In deze tussenuitspraak van de Rechtbank Rotterdam, gedateerd 5 november 2025, wordt geoordeeld dat het college van burgemeester en wethouders van Rotterdam de aanvraag van eiseres voor een bedrijfsurenvergunning op een onjuiste manier heeft beoordeeld. Eiseres, een kerkelijke gemeente, had een aanvraag ingediend voor een vergunning die haar leden en vrijwilligers in staat zou stellen goedkoper te parkeren. De rechtbank concludeert dat de afwijzing van de aanvraag niet op de juiste gronden is gebaseerd, aangezien het college niet heeft erkend dat de aanvraag bedoeld was voor vier afzonderlijke kerken die onder het beheer van eiseres vallen. De rechtbank geeft het college de gelegenheid om binnen zes weken een verbeterd besluit te nemen, waarbij het college moet overwegen of de wijkgemeenten in aanmerking komen voor de gevraagde vergunning. De rechtbank benadrukt dat het college zijn formele opstelling moet laten varen en inhoudelijk moet beoordelen of de wijkgemeenten voldoen aan de vereisten van het Uitvoeringsbesluit Parkeren Rotterdam 2024. De rechtbank houdt verdere beslissingen aan tot de einduitspraak op het beroep, waarbij ook de proceskosten en het griffierecht nog niet zijn beslist.

Uitspraak

RECHTBANK ROTTERDAM

Bestuursrecht
zaaknummer: ROT 24/11845

tussenuitspraak van de enkelvoudige kamer van 5 november 2025 in de zaak tussen

[naam eiseres] , uit [plaats] , eiseres

(gemachtigde: mr. T. Gelo),
en

het college van burgemeester en wethouders van de gemeente Rotterdam

(gemachtigde: mr. A.M.H. Dellaert).

Samenvatting

1. Deze uitspraak gaat over de afwijzing van een aanvraag van eiseres voor een bedrijfsurenvergunning. Met zo’n vergunning kunnen organisaties hun medewerkers, leden en vrijwilligers goedkoper in buurt laten parkeren.
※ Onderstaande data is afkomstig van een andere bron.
/-- Drops the covered entries of every TLB. -/
def dropTlbs (x : BitVec 3) (va : Option Nat) (lg : Nat) (s : State) : State :=
  let keep (l : List TlbEnt) : List TlbEnt := l.filter fun t => !t.coveredBy x va lg
  { s with
    cores := s.cores.map fun (i, c) => (i, { c with tlb := keep c.tlb, etlb0 := keep c.etlb0, etlb1 := keep c.etlb1 })
    dies := s.dies.map fun (d, k) => (d, { k with tlb := keep k.tlb, stTlb := keep k.stTlb, coTlb := keep k.coTlb }) }

/-- TLB_INVAL (R350): the entries are dropped; the command completes when every access translated with them has been performed. -/
def execTlbInval (s : State) : Out :=
  command (isOpc 0xB)
    (fun s e => needCtx s e ++ [(2, mcArg e 0 != ones64 && ((pageLg (mcArg e 1)).isNone || decide (2 ^ 48 ≤ mcArg e 0)))])
    (fun e s =>
      let va := if mcArg e 0 = ones64 then none else some (mcArg e 0)
      let lg := (pageLg (mcArg e 1)).getD 16
      let s1 := dropTlbs (mcX e) va lg s
      { s1 with mc := { s1.mc with wait := some (.inval (mcX e) va lg) } }) s

/-- Whether accesses of a context that have been translated are still to be performed. -/
def State.ctxAccesses (s : State) (x : Nat) : Bool :=
  s.home.any (fun r => s.coreIn x r.core) || s.scHeld.any (fun r => s.coreIn x r.core)
    || s.cores.any fun p => s.coreIn x p.1 && p.2.accPending

/-- TLB_INVAL_COMPLETE (R350). -/
def execTlbInvalComplete (x : CtxId) (s : State) : Out :=
  match s.mc.wait with
  | some (.inval y _ _) => if y.toNat ≠ x.val ∨ s.ctxAccesses x then .next s else .next (mcComplete 0 0 s)
  | _ => .next s

/-- WV_SET (R257, R335, R450): busy, whatever its arguments, while a team whose entry resolved the tensor on the die is dispatched. -/
def execWvSet (s : State) : Out :=
  command (isOpc 0xC)
    (fun s e => [(1, mcArg e 2 / 2 ^ 10 != 0 || bitsOf (mcArg e 2) 7 2 != 0),
      (3, s.teams.any fun p => p.2.die == mcArg e 0 && (tabGet? p.2.wver (mcArg e 1)).isSome), badDie e,
      (2, decide (4095 < mcArg e 1) || bitsOf (mcArg e 2) 9 8 == 3 || mcArg e 3 % 2 ^ 18 != 0 || decide (2 ^ 31 < mcArg e 3 + mcArg e 4))])
    (done fun e s => s.modDie (mcArg e 0) fun d =>
      let k := 4 * mcArg e 1 + mcArg e 2 % 4
      let st := bitsOf (mcArg e 2) 9 8
      let v : WVer := { st := BitVec.ofNat 2 (st - 1), base := mcArg e 3, len := mcArg e 4 }
      { d with wdir := if st = 0 then tabErase d.wdir k else tabSet d.wdir k v }) s

/-! ### Stopping and resuming -/

/-- The running team that a STOP names. -/
def stopTeam (s : State) (e : Nat) : Option Team :=
  let a := mcArg e 1
  (s.teams.find? fun p =>
    p.2.ctx == mcX e && p.2.die == mcArg e 0 &&
      if bitOf a 63 then p.2.kind != 3 && p.2.stage.toNat == a % 256
      else p.2.kind == 3 && p.2.x0 == a % 256 && p.2.y0 == bitsOf a 15 8 && p.2.lw == bitsOf a 19 16 && p.2.lh == bitsOf a 23 20).map (·.2)

/-- What STOP does with a running team: it joins a request in force, makes one, or finds no place or slot. -/
def stopRun (e : Nat) (s : State) : State :=
  match stopTeam s e with
  | none => mcComplete 0 (BitVec.allOnes 64) s
  | some t =>
    let wait (s : State) : State := { s with mc := { s.mc with wait := some (.stop t.origin) } }
    match t.stop with
    | some r => wait { s with teams := tabSet s.teams t.origin { t with stop := some { r with bySoft := true } } }
    | none =>
      match stopRoom s t with
      | none => mcComplete 4 0 s
      | some k => wait (requestStop t true k s)

/-- Whether a bit of A1 that STOP gives no meaning is set (R449). -/
def stopResv (a : Nat) : Bool := if bitOf a 63 then bitsOf a 62 8 != 0 else a / 2 ^ 24 != 0

/-- STOP (R360, R362). -/
def execStop (s : State) : Out := command (isOpc 0x10) (fun s e => (1, stopResv (mcArg e 1)) :: needCtx s e ++ [badDie e]) stopRun s

/-- The suspended entry of a save slot. -/
def suspAt (s : State) (x : BitVec 3) (slot : Nat) : Option Susp :=
  (rangeFrom 0 4).findSome? fun d => (s.die d).susp.find? fun e => e.team.ctx == x && e.slot == slot

/-- RESUME (R367, R368). -/
def execResume (s : State) : Out :=
  command (isOpc 0x11)
    (fun s e => (1, mcArg e 2 / 2 ^ 16 != 0) :: needCtx s e ++
      [(2, (suspAt s (mcX e) (mcArg e 0)).isNone || decide (3 < mcArg e 1)),
       (7, !s.ownJob (mcCtx e)),
       (6, match suspAt s (mcX e) (mcArg e 0) with
        | some p => !resumeOk s p (mcArg e 1) (mcArg e 2 % 256) (bitsOf (mcArg e 2) 15 8)
        | none => false)])
    (fun e s => match suspAt s (mcX e) (mcArg e 0) with
      | some p =>
        let x0 := mcArg e 2 % 256
        let y0 := bitsOf (mcArg e 2) 15 8
        let r := tableReady (p.placed (mcArg e 1) x0 y0) s
        if r.ok then mcComplete 0 0 (resumeTeam p (mcArg e 1) x0 y0 r.st) else r.st
      | none => mcComplete 0 0 s) s

/-! ### Faults and purges -/

/-- FATAL (R418). -/
def execFatal (s : State) : Out :=
  command (isOpc 0x12) needCtx (done fun e s =>
    contain (mcCtx e) 0 { seq := 0, src := 11, ctx := BitVec.ofNat 8 (mcCtx e), unit := 0xFFFF, cause := Config.unitCode 11 } s) s

/-- ABORT_CLOSE (R419). -/
def execAbortClose (s : State) : Out :=
  command (isOpc 0x13) needCtx (setCtx fun _ c => { c with abp := false, adone := false, fatal := false, epGroup := none, heard := [] }) s

/-- Whether a team is frozen. -/
def State.teamFrozen (s : State) (t : Team) : Bool := t.cores.any fun i => (s.core i).run == .frozen || (s.core i).run == .double

/-- The record of an entry that goes retires. -/
def dropRecord (t : Team) (s : State) : State :=
  match t.recId with
  | some id => if t.retired && !(s.die t.die).gzRet.contains id then s else retireRecord t id s
  | none => s

/-- What the stash engine was doing for a core that is discarded ends: a put whose source it has not read leaves no entry (R421). -/
def dropJobs (i : Nat) (s : State) : State :=
  s.modDie (coreDie i) fun x =>
    let mine := x.jobs.filter fun j => j.core == i
    let y := mine.foldl (fun x j => if j.op == .put && j.moving then x.dropEntry j else x) x
    { y with jobs := y.jobs.filter fun j => j.core != i }

/-- DISCARD (R449): the frozen teams and the suspended entries of a context go, and their current records retire. -/
def discardCtx (x : Nat) (s : State) : State :=
  let ts := (s.teams.map (·.2)).filter fun t => t.ctx.toNat == x && s.teamFrozen t
  let s1 := ts.foldl (fun s t => wakeStage t (dropTeam t (t.cores.foldl (fun s i => dropJobs i s) (dropRecord t s)))) s
  (rangeFrom 0 4).foldl (fun s d =>
    let es := (s.die d).susp.filter fun e => e.team.ctx.toNat == x
    (es.foldl (fun s e => wakeStage e.team (dropRecord e.team s)) s).modDie d fun k =>
      { k with susp := k.susp.filter (fun e => e.team.ctx.toNat != x), regCols := k.regCols.filter fun r => r.team.ctx.toNat != x }) s1
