/-- Core `c` has one command in its stash queue, which the engine has not taken, and nothing keeps it from being taken (R325, R331). -/
abbrev OneCommand (s : State) (c : Nat) (m : StashCmd) : Prop :=
  (s.core c).stash.q = [m] ∧ m.sent = false ∧ (s.core c).stash.frz = false ∧ (s.core c).live = true ∧ recWaits (s.die (coreDie c)) c = false
    ∧ (s.die (coreDie c)).jobs = []

/-- The Survey takes a record of a kind, chained to the record before it by its digest, unless it is full (R445). -/
def SurveyTakes (s t : State) (kind : Nat) : Prop :=
  (s.survey.recs.length < 65536 → ∃ r, t.survey.recs = s.survey.recs ++ [r] ∧ r.kind = kind ∧ r.seq = s.survey.seq
    ∧ (∀ q, s.survey.recs.getLast? = some q → r.prev = sha512 q.bytes) ∧ (s.survey.recs = [] → r.prev = 0)
    ∧ t.survey.seq = s.survey.seq + 1)
  ∧ (65536 ≤ s.survey.recs.length → t.survey.recs = s.survey.recs)

/-- An event with an answer over DOE alone (R429). -/
def Answers (i : Instr) (s : State) (r : DoeResp) : Prop :=
  exec i s = .next { s with cart := { s.cart with doe := s.cart.doe ++ [r] } }

/-- Session `n` is open with a verifier, and the mailbox is open (R429, R430). -/
def Verifier (s : State) (n : Nat) : Prop :=
  s.pcieUp = true ∧ ∃ x, s.cart.sess n = some x ∧ x.open_ = true ∧ x.role = .verifier

/-- The Cartouche after an answer in session `x`: secured, and counted (R430). -/
def securedBy (x : Sess) (r : DoeResp) (c : Cart) : Cart :=
  { c with sessions := c.sessions.map fun y => if y.id = x.id then { y with seq := y.seq + 1 } else y
           doe := c.doe ++ [.secured x.id (secure "rsp app data" x x.seq r.message)] }

/-- The Cartouche after a request of its own in session `x`: secured, and counted (R429). -/
def askedBy (x : Sess) (code : Nat) (c : Cart) : Cart :=
  { c with sessions := c.sessions.map fun y => if y.id = x.id then { y with rseq := y.rseq + 1 } else y
           asked := c.asked ++ [{ role := x.role, peer := x.peer, sess := some x.id, code := code
                                  data := secure "req app data" x x.rseq [0x13, BitVec.ofNat 8 code, 0, 0] }] }

/-- A message of the verifier is refused in its session `n`. -/
def VerifierRefused (n : Nat) (i : Instr) (s : State) : Prop :=
  ∀ x, s.cart.sess n = some x → exec i s = .next { s with cart := securedBy x (.error "Refused") s.cart }

/-- A message of the verifier is acknowledged in its session `n`, with its effect on the Cartouche. -/
def VerifierSets (n : Nat) (i : Instr) (s : State) (request : String) (f : Cart → Cart) : Prop :=
  ∀ x, s.cart.sess n = some x → exec i s = .next { s with cart := securedBy x (.ack request) (f s.cart) }

/-- The trust words after a change of the admissions, where no earlier write is left to do: every path that holds the switch is to be written, the
lowest of them is written at once, each write counted by EPOCH, and every other word stays (R437). -/
def TrustFollows (s t : State) (serial : Word) : Prop :=
  (∀ l, l = (s.cart.paths.filter fun p => p.2.switches.contains serial).map (·.1) → t.cart.toWrite = l.drop 1
    ∧ t.cart.epoch = s.cart.epoch + BitVec.ofNat 32 (min 1 l.length)
    ∧ ∀ p d, tabGet? s.cart.paths p = some d → ∃ e, tabGet? t.cart.paths p = some e ∧ e.switches = d.switches ∧ e.eval = d.eval
      ∧ (l.head? = some p → e.att = (d.eval && d.switches.all t.cart.admitted)) ∧ (l.head? ≠ some p → e = d))
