-- ==== Sys2Proof/Laws/State.lean ====
section
/-! SUPPORT. What each update of the state leaves alone, one lemma per field, and what it gives back where it was made. -/
namespace Sys2Proof.Machine
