-- ==== Sys2Proof/Laws/Decode.lean ====
section
/-! SUPPORT. What decoding gives for a field that is put together from its port and its operands. -/
namespace Sys2Proof
open Machine

/-! ### The bytes of a field -/

theorem saOf_fld (p : Nat) (sa sb : BitVec 8) : saOf (fld p sa sb) = sa := by
  apply BitVec.eq_of_getLsbD_eq
  intro i hi
  simp only [saOf, fld, mkField, BitVec.getLsbD_extractLsb', BitVec.getLsbD_append]
  simp [hi, show ¬(8 + i < 8) by omega]

theorem sbOf_fld (p : Nat) (sa sb : BitVec 8) : sbOf (fld p sa sb) = sb := by
  apply BitVec.eq_of_getLsbD_eq
  intro i hi
  simp only [sbOf, fld, mkField, BitVec.getLsbD_extractLsb', BitVec.getLsbD_append]
  simp [hi, show ¬(16 + i < 8) by omega, show ¬(16 + i - 8 < 8) by omega, show 16 + i - 8 - 8 = i by omega]

theorem portOf_fld {p : Nat} (h : p < 256) (sa sb : BitVec 8) : (portOf (fld p sa sb)).toNat = p := by
  have h1 : portOf (fld p sa sb) = BitVec.ofNat 8 p := by
    apply BitVec.eq_of_getLsbD_eq
    intro i hi
    simp only [portOf, fld, mkField, BitVec.getLsbD_extractLsb', BitVec.getLsbD_append]
    simp [hi]
  rw [h1, BitVec.toNat_ofNat]
  omega

/-- A field whose operands its port accepts decodes to the port's instruction. -/
theorem decodeField_fld {tm : Bool} {slot p : Nat} {sa sb : BitVec 8} {inc : Bool} {info : PortInfo} (hp : p < 256)
    (hi : portInfo tm slot p = some info) (ha : fieldErr info.a sa = none) (hb : fieldErr info.b sb = none) :
    decodeField tm slot (fld p sa sb) inc = .ok (instrOf slot (fld p sa sb) inc) := by
  simp only [decodeField, slotErr, portOf_fld hp, saOf_fld, sbOf_fld, hi, ha, hb]

/-- See `decodeField_fld`, for an instruction that is encoded so. -/
theorem roundTrip_fld {i : Instr} {slot p : Nat} {sa sb : BitVec 8} (info : PortInfo) (he : encode i = some (slot, fld p sa sb)) (hp : p < 256)
    (hi : ∀ tm, (tm = true ∨ i ≠ .sysret) → portInfo tm slot p = some info) (ha : fieldErr info.a sa = none) (hb : fieldErr info.b sb = none)
    (ho : instrOf slot (fld p sa sb) (incOf i) = i) : RoundTrip i := by
  intro _ sl f h tm ht
  rw [he] at h
  cases h
  rw [decodeField_fld hp (hi tm ht) ha hb, ho]

/-- An instruction without an encoding. -/
theorem roundTrip_none {i : Instr} (h : encode i = none) : RoundTrip i := by
  intro _ sl f h'
  rw [h] at h'
  cases h'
Eiseres is het niet eens met de afwijzing van de aanvraag. Zij voert een aantal beroepsgronden aan, die de rechtbank zal beoordelen.
1.1.
De rechtbank komt in deze tussenuitspraak tot het oordeel dat het college de aanvraag op een onjuiste manier heeft beoordeeld
.Eiseres krijgt dus gelijk en het college krijgt de gelegenheid om binnen zes weken een verbeterd besluit te nemen. Hierna legt de rechtbank uit hoe zij tot dit oordeel komt en welke gevolgen dit oordeel heeft.

Procesverloop

2. Het college heeft de aanvraag van eiseres met een besluit van 6 juni 2024 afgewezen. Met het bestreden besluit van 22 november 2024 op het bezwaar van eiseres is het college bij de afwijzing van de aanvraag gebleven.
2.1.
Eiseres heeft beroep ingesteld tegen het bestreden besluit. Het college heeft op het beroep gereageerd met een verweerschrift.
2.2.
De rechtbank heeft het beroep op 11 september 2025 op zitting behandeld. Hieraan hebben deelgenomen: [persoon A] namens eiseres en de gemachtigde van eiseres. De gemachtigde van het college is met kennisgeving vooraf niet verschenen.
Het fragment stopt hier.